Vice Chairman of the Standing Committee of the National People's Congress
- In office 27 March 1993 – 15 March 2003
- Chairman: Li Peng

Chairman of the Jiusan Society
- In office 1992–2002
- Preceded by: Zhou Peiyuan
- Succeeded by: Han Qide

Vice Chairman of the Jiusan Society
- In office 1989–1992
- Leader: Zhou Peiyuan (chairman)

Personal details
- Born: Wu Tairan (吴泰然) January 22, 1917 Wujin County, Jiangsu, China
- Died: March 2, 2011 (aged 94) Beijing, China
- Party: Chinese Communist Party Jiusan Society
- Spouse(s): Zhao Junkai ​ ​(m. 1933; died 1978)​ Gao Rui
- Parent: Wu Jingyi
- Alma mater: Yenching University Peking Union Medical College University of Chicago
- Occupation: Politician, medical scientist

= Wu Jieping =

Chinese medical scientist and politician (1917–2011)

Wu Jieping (吴阶平 (吳階平, Wú Jiēpíng); 22 January 1917 – 2 March 2011) was a Chinese medical scientist and politician. Wu was the Chairman of Central Committee of Jiusan Society from 1992 to 2002, and a vice chairman of the National People's Congress Standing Committee between 1993 and 2003. Wu was a member of the Chinese Academy of Sciences and a fellow of the World Academy of Sciences.

== Biography ==
Wu was born Wu Tairan in Wujin County, Jiangsu, on January 22, 1917, the second of four sons of Wu Jingyi (吴敬仪), a Chinese businessman. His elder brother Wu Ruiping (吴瑞萍) and younger brothers Wu Weiran (吴蔚然) and Wu Anran (吴安然) are also medical scientists. Wu was raised in Tianjin. He earned a Bachelor of Science degree from Yenching University in 1937 and a Doctor of Medicine degree from Peking Union Medical College in 1942. He studied urology under Xie Yuanfu (谢元甫). He was accepted to University of Chicago in 1947.
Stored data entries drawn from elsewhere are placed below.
-- ==== Sys2Proof/Machine/Store.lean ====
section
/-! DEFINITION. Flash, images and the boot ROM (R465 to R467), the configuration store (R468 to R470), the identity key's
indices (R472), and the records that start-up applies (R499). -/

namespace Sys2Proof.Machine

def State.modMgmt (s : State) (f : MgmtSt → MgmtSt) : State := { s with mgmt := f s.mgmt }

/-! ## Image slots -/

def imageSvn (m : MgmtSt) (slot : Bool) : Nat := imageField m slot 0x10 1

/-- Header and body of a slot's image, and the 1,776-byte signature behind them. -/
def imageBytes (m : MgmtSt) (slot : Bool) : List Byte := flashBytes m (slotBase slot) (64 + imageField m slot 4 4)
def imageSig (m : MgmtSt) (slot : Bool) : List Byte := flashBytes m (slotBase slot + 64 + imageField m slot 4 4) 1776

/-- A thermometer code of n of the 64 fuses (R461). -/
def thermo (n : Nat) : BitVec 64 := BitVec.ofNat 64 (2 ^ min 64 n - 1)

/-- The fuses that are blown: at manufacture, or since. -/
def svnFuses (m : MgmtSt) : BitVec 64 := thermo Config.minSvn.val ||| m.fuses

/-- MIN_SVN: the fuses that are blown. -/
def minSvnOf (m : MgmtSt) : Nat := ((countFrom 0 64).filter (fun i => (svnFuses m).getLsbD i)).length

/-- The key carried with an image is the one whose digest the OTP holds, and verifies its signature (R467). -/
def imageSigned (m : MgmtSt) (slot : Bool) : Bool :=
  let key := Config.imageKey (flashBytes m (slotBase slot) slotBytes)
  decide (key.length = 60) && decide (Config.sha256 key = Config.otpKeyDigest)
  && Config.hssVerify key (imageBytes m slot) (imageSig m slot)

/-- The boot ROM accepts the slot's image (R467). -/
def accepts (m : MgmtSt) (slot : Bool) : Bool :=
  decide (imageField m slot 0 4 = 0x5646574D) && decide (64 + imageField m slot 4 4 + 1776 ≤ slotBytes)
  && imageSigned m slot && decide (imageSvn m slot ≤ 64) && decide (minSvnOf m ≤ imageSvn m slot)

/-- A sector is erased. -/
def sectorErase (m : MgmtSt) (k : Nat) : MgmtSt :=
  { m with flash := m.flash.filter (fun p => decide (p.1 / sectorBytes ≠ k)), erased := tset boolDef m.erased k true }

/-- Bytes are written. -/
def flashPut (m : MgmtSt) (a : Nat) (b : List Byte) : MgmtSt :=
  let put := fun (t : Table Byte) (p : Nat × Byte) => tset (flashDef m) t (a + p.1) p.2
  { m with flash := ((countFrom 0 b.length).zip b).foldl put m.flash }

/-- Erase a sector that FW_WRITE touches for the first time since the boot (R471). -/
def flashErase (m : MgmtSt) (k : Nat) : MgmtSt :=
  if tget boolDef m.touched k then m else { sectorErase m k with touched := tset boolDef m.touched k true }

def flashWrite (m : MgmtSt) (a : Nat) (b : List Byte) : MgmtSt :=
  flashPut ((countFrom (a / sectorBytes) ((a + b.length - 1) / sectorBytes + 1 - a / sectorBytes)).foldl flashErase m) a b

/-! ## Configuration store -/

def noBytes (_ : Nat) : List Byte := []

/-- A record as the payload holds it: type, length, value filled up to a multiple of 8 (R470). -/
def recordBytes (ty : Nat) (v : List Byte) : List Byte :=
  leBytes 2 ty ++ leBytes 2 v.length ++ padTo 0 ((v.length + 7) / 8 * 8) v

/-- The payload of a store's records, unknown types among them. DESIGN CHOICE (log 24): in ascending order of type. -/
def storePayload (t : Table (List Byte)) : List Byte := t.flatMap (fun p => recordBytes p.1 p.2)

/-- The records of a payload; `f`: as many as fit. Of two of one type the later counts (log 24). -/
def payloadStore : Nat → List Byte → Table (List Byte)
  | 0, _ => []
  | f + 1, b =>
    if b.length < 4 then []
    else
      let n := leNat (slice b 2 2)
      let t := payloadStore f (b.drop (4 + (n + 7) / 8 * 8))
      let ty := leNat (b.take 2)
      if (tget noBytes t ty).isEmpty then tset noBytes t ty (slice b 4 n) else t

/-- A bank's header (R468). -/
def bankHeader (seq : Nat) (payload : List Byte) : List Byte :=
  let h := leBytes 4 0x56434653 ++ leBytes 4 payload.length ++ leBytes 8 seq
  h ++ leBytes 4 (crc32c (h ++ payload)).toNat ++ List.replicate 12 0

/-- A bank's sequence number and payload, when it is valid: magic, LEN, check word and zero bytes are right (R468). -/
def bankRead (m : MgmtSt) (bank : Bool) : Option (Nat × List Byte) :=
  let h := flashBytes m (bankBase bank) 32
  let n := leNat (slice h 4 4)
  if 65504 < n then none
  else
    let p := flashBytes m (bankBase bank + 32) n
    let seq := leNat (slice h 8 8)
    if h = bankHeader seq p then some (seq, p) else none

/-- The bank that is current at boot: the valid one with the larger SEQ, bank 0 of two that are equal. -/
def bankChoice (m : MgmtSt) : Option (Bool × Nat × List Byte) :=
  match bankRead m false, bankRead m true with
  | some (n, p), some (k, q) => if n < k then some (true, k, q) else some (false, n, p)
  | some (n, p), none => some (false, n, p)
  | none, some (k, q) => some (true, k, q)
  | none, none => none

/-- The store as the boot ROM reads it; without a valid bank it is empty and STORE_OK 0 (R468). -/
def storeLoad (m : MgmtSt) : MgmtSt :=
  match bankChoice m with
  | some (b, n, p) => { m with store := payloadStore p.length p, bank := b, seq := n, storeOk := true }
  | none => { m with store := [], bank := false, seq := 0, storeOk := false }

/-- A record's value; none when it is absent. A SERIAL that is not the OTP's does not count (R470). -/
def storeGet? (m : MgmtSt) (ty : Nat) : Option (List Byte) :=
  if ty = 1 then some (leBytes 8 Config.serial.toNat)
  else match tget noBytes m.store ty with
    | [] => none
    | b => some b

/-- The bank that is not current takes the payload and its header, CRC last (R469). -/
def bankWrite (m : MgmtSt) (t : Table (List Byte)) : MgmtSt :=
  let b := !m.bank
  let p := storePayload t
  flashPut (flashPut (sectorErase m (bankBase b / sectorBytes)) (bankBase b + 32) p) (bankBase b) (bankHeader ((m.seq + 1) % 2 ^ 64) p)

/-- Write a record (R469): the read-back is tried twice; after a second failure the former bank stays current and the other,
whose check fails, is left erased. A payload of more bytes than LEN may say does not pass the check (log 24). -/
def storeWrite (s : State) (ty : Nat) (v : List Byte) : Bool × State :=
  let ok1 := Config.storeReads s.fresh
  let fits := decide ((storePayload (tset noBytes s.mgmt.store ty v)).length ≤ 65504)
  let ok := fits && (ok1 || Config.storeReads (s.fresh + 1))
  let s := { s with fresh := if ok1 then s.fresh + 1 else s.fresh + 2 }
  if ok then
    (true, s.modMgmt (fun m =>
      let t := tset noBytes m.store ty v
      { bankWrite m t with store := t, bank := !m.bank, seq := (m.seq + 1) % 2 ^ 64, storeOk := true }))
  else (false, s.modMgmt (fun m => { sectorErase m (bankBase (!m.bank) / sectorBytes) with storeOk := false }))

/-- The BOOT record: active slot and trial. -/
def bootRec (m : MgmtSt) : Bool × Nat :=
  match tget noBytes m.store 2 with
  | [] => (false, 0)
  | b => (decide ((lget 0 b 0).toNat % 2 = 1), (lget 0 b 1).toNat)

def writeBoot (s : State) (slot : Bool) (trial : Nat) : State := (storeWrite s 2 [BitVec.ofNat 8 (b2n slot), BitVec.ofNat 8 trial]).2

/-! ## The identity key (R472) -/

/-- The 60-byte HSS public key: two levels, the top tree's key. -/
def identityKey : List Byte := [0, 0, 0, 2] ++ padTo 0 56 (Config.lmsPublic Config.otpSeed 0)

/-- A CHILD record: q1, the child tree's public key, its signature with top leaf q1. -/
def childRecord (q1 : Nat) : List Byte :=
  let key := padTo 0 56 (Config.lmsPublic Config.otpSeed (q1 + 1))
  leBytes 4 q1 ++ key ++ padTo 0 1772 (Config.lmsSign Config.otpSeed 0 q1 key)

/-- A signature of 3,604 bytes under index q: one signed key, the top tree's signature of it, the key itself, the child tree's
signature of the message with leaf q mod 2^20, as the standard orders them. The child's are those of the CHILD record. -/
def identitySign (child : List Byte) (q : Nat) (msg : List Byte) : List Byte :=
  [0, 0, 0, 1] ++ slice child 60 1772 ++ slice child 4 56
  ++ padTo 0 1772 (Config.lmsSign Config.otpSeed (q / 2 ^ 20 + 1) (q % 2 ^ 20) msg)

def leafNext? (m : MgmtSt) : Nat := leNat ((storeGet? m 3).getD [])

/-- No index is left. -/
def leafOut (m : MgmtSt) : Bool := decide (2 ^ 40 ≤ m.leafNext)

/-- Reserve 1,024 more indices; none are left at 2^40. Without the write signing stops; at the end of the indices it is over. -/
def leafReserve (s : State) : State :=
  let n := leafNext? s.mgmt
  if 2 ^ 40 ≤ n then s.modMgmt (fun m => { m with leafEnd := n, signOk := !leafOut m })
  else
    let (ok, s) := storeWrite s 3 (leBytes 8 (n + 1024))
    s.modMgmt (fun m => if ok then { m with leafEnd := n + 1024, signOk := true } else { m with signOk := false })

/-- The firmware starts: its first index is the record's NEXT. -/
def leafStart (s : State) : State := leafReserve (s.modMgmt (fun m => { m with leafNext := leafNext? m, leafEnd := leafNext? m }))

/-- The child tree of an index: its record is written before its first use. -/
def leafChild (s : State) (q : Nat) : Bool × State :=
  let q1 := q / 2 ^ 20
  if ((storeGet? s.mgmt 4).map (fun b => leNat (b.take 4))) = some q1 then (true, s)
  else storeWrite s 4 (childRecord q1)

/-- What a request for a signature meets. -/
inductive SignRes where
  | sig (b : List Byte)
  | busy
  | exhausted

/-- Sign with the next index; a request that finds signing stopped is answered Busy, and the write is tried again. -/
def signNext (s : State) (msg : List Byte) : SignRes × State :=
  if leafOut s.mgmt then (.exhausted, s)
  else if !s.mgmt.signOk then (.busy, leafReserve s)
  else
    let s := if s.mgmt.leafEnd ≤ s.mgmt.leafNext then leafReserve s else s
    if !s.mgmt.signOk then (.busy, s)
    else
      let q := s.mgmt.leafNext
      match leafChild s q with
      | (false, s) => (.busy, s)
      | (true, s) =>
        let sig := identitySign ((storeGet? s.mgmt 4).getD []) q msg
        let s := s.modMgmt (fun m => { m with leafNext := q + 1, signOk := decide (q + 1 < 2 ^ 40) })
        let s := if s.mgmt.leafEnd - (q + 1) ≤ 256 ∧ leafNext? s.mgmt < 2 ^ 40 then leafReserve s else s
        (.sig sig, s)

/-! ## Booting (R467) -/

/-- The management firmware of a slot runs. -/
def runSlot (s : State) (slot trial : Bool) : State :=
  leafStart (s.modMgmt (fun m =>
    { m with fwRun := true, fwStarted := true, recovery := false, slot := slot, trial := trial, touched := []
             svn := BitVec.ofNat 8 (imageSvn m slot) }))

/-- The controller stays in the boot ROM (R467): no firmware runs, nothing is signed. -/
def recoveryRom (s : State) : State :=
  s.modMgmt (fun m => { m with fwRun := false, recovery := true, trial := false, signOk := false, svn := 0 })

/-- The boot ROM: it reads the store; the preferred slot, else the other, else recovery. -/
def bootRom (s : State) : State :=
  let s := s.modMgmt (fun m => { storeLoad m with minSvn := BitVec.ofNat 8 (minSvnOf m) })
  let (active, trial) := bootRec s.mgmt
  let pref := if trial = 2 then !active else active
  let s := if trial = 2 then writeBoot s pref 0 else if trial = 1 then writeBoot s pref 2 else s
  if accepts s.mgmt pref then runSlot s pref (decide (trial = 1))
  else if accepts s.mgmt (!pref) then runSlot (writeBoot s (!pref) 0) (!pref) false
  else recoveryRom s

/-- A trial image has set READY: it stays, and fuses raise MIN_SVN to its SVN (R467). -/
def trialPassed (s : State) : State :=
  if !s.mgmt.trial then s
  else
    let s := writeBoot s s.mgmt.slot 0
    s.modMgmt (fun m =>
      let m := { m with trial := false, fuses := m.fuses ||| thermo m.svn.toNat }
      { m with minSvn := BitVec.ofNat 8 (minSvnOf m) })

/-! ## Records of start-up (R499) -/

/-- The slice map of a SLICEMAP value: words 0 to 2 and N, when it passes R326. -/
def sliceMapRec (b : List Byte) : Option SliceMap :=
  let w := fun (i : Nat) => leNat (slice b (4 * i) 4)
  let v := w 0 + w 1 * 2 ^ 32 + w 2 * 2 ^ 64
  if b.length = 16 ∧ sliceMapOk v (w 3) then some { bits := BitVec.ofNat 80 v, n := w 3 } else none

/-- Routing entries one after another; none when one is refused (R419). -/
def routesGo (col : Bool) : Nat → List Nat → State → Option State
  | _, [], s => some s
  | i, l :: ls, s =>
    if l = 0 then routesGo col (i + 1) ls s
    else if 2 ^ 48 ≤ l ∨ (routeBad s col i l).isSome then none
    else routesGo col (i + 1) ls (setRoute s col i l)

/-- A LATIGO value: LAT_ID, three LAT_GROUP, 25 row and 25 column entries, each at its register's width (log 23). -/
def latigoRec (s : State) (b : List Byte) : Option State :=
  let id := leNat (slice b 0 4)
  let g := fun (i : Nat) => leNat (slice b (4 + 4 * i) 4)
  let ents := fun (o : Nat) => (countFrom 0 25).map (fun i => leNat (slice b (o + 8 * i) 8))
  if b.length ≠ 416 ∨ !isDevice id ∨ (countFrom 0 3).any (fun i => decide (7 < g i % 2 ^ 31) || decide (g i % 4 = 3)) then none
  else
    let grp := fun (t : Table LatGroup) (i : Nat) => tmod groupDef t i (fun x => { x with fmt := bitOf (g i) 2, rate := BitVec.ofNat 2 (g i) })
    let lat := { s.lat with id := BitVec.ofNat 10 id, groups := (countFrom 0 3).foldl grp s.lat.groups, rows := [], cols := [] }
    (routesGo false 0 (ents 16) { s with lat := lat }).bind (routesGo true 0 (ents 216))

/-- Where a unit type stands in the fence record of R475: its first byte. -/
def fenceByte (u : Nat) : Nat := lget 0 [0, 113, 64, 80, 88, 96, 112] u

/-- All units that can be fenced. -/
def allUnits : List (Nat × Nat) := (countFrom 0 7).flatMap (fun u => (countFrom 0 (unitCount u)).map (fun n => (u, n)))

/-- The units that a FENCE value names. -/
def fenceRec (b : List Byte) : List (Nat × Nat) :=
  allUnits.filter (fun p => (lget 0 b (fenceByte p.1 + p.2 / 8)).getLsbD (p.2 % 8))

/-- Every bit of a FENCE value names a unit. -/
def namesUnits (b : List Byte) : Bool :=
  let t := (fenceRec b).foldl (fun (t : Table Nat) p => tmod natDef t (fenceByte p.1 + p.2 / 8) (· + 2 ^ (p.2 % 8))) []
  decide (b = (countFrom 0 121).map (fun i => BitVec.ofNat 8 (tget natDef t i)))

/-- A FENCE value passes the checks of FENCE (R499, R507): it names units only, and no plane that is the last unfenced one. -/
def fenceRecOk (s : State) (b : List Byte) : Bool :=
  let planes := ((fenceRec b).filter (fun p => decide (p.1 = 6) && !unitMark s 6 p.2)).map (·.2)
  namesUnits b && (planes.isEmpty || (countFrom 0 4).any (fun p => !planes.contains p && !unitMark s 6 p))

/-- The fence record of QUERY item 6. -/
def fenceBytes (s : State) : List Byte :=
  let t := (allUnits.filter (fun p => unitMark s p.1 p.2)).foldl (fun (t : Table Nat) p =>
    tmod natDef t (fenceByte p.1 + p.2 / 8) (· + 2 ^ (p.2 % 8))) []
  (countFrom 0 128).map (fun i => BitVec.ofNat 8 (tget natDef t i))

end Sys2Proof.Machine
end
After the founding of the People's Republic of China, he worked at Peking University Health Science Center. In 1951, he and his medical teams participated in the Korean War. Wu joined the Chinese Communist Party in 1956. In 1980, he was elected a fellow of the Chinese Academy of Sciences. He served as vice-chairman of Central Committee of Jiusan Society in 1989, and three years later promoted to the chairman position. In 1993 he was promoted to become the vice chairman of the Standing Committee of the National People's Congress, a position he held until 2003. On February 28, 2000, the Wu Jieping Medical Foundation was founded in Beijing.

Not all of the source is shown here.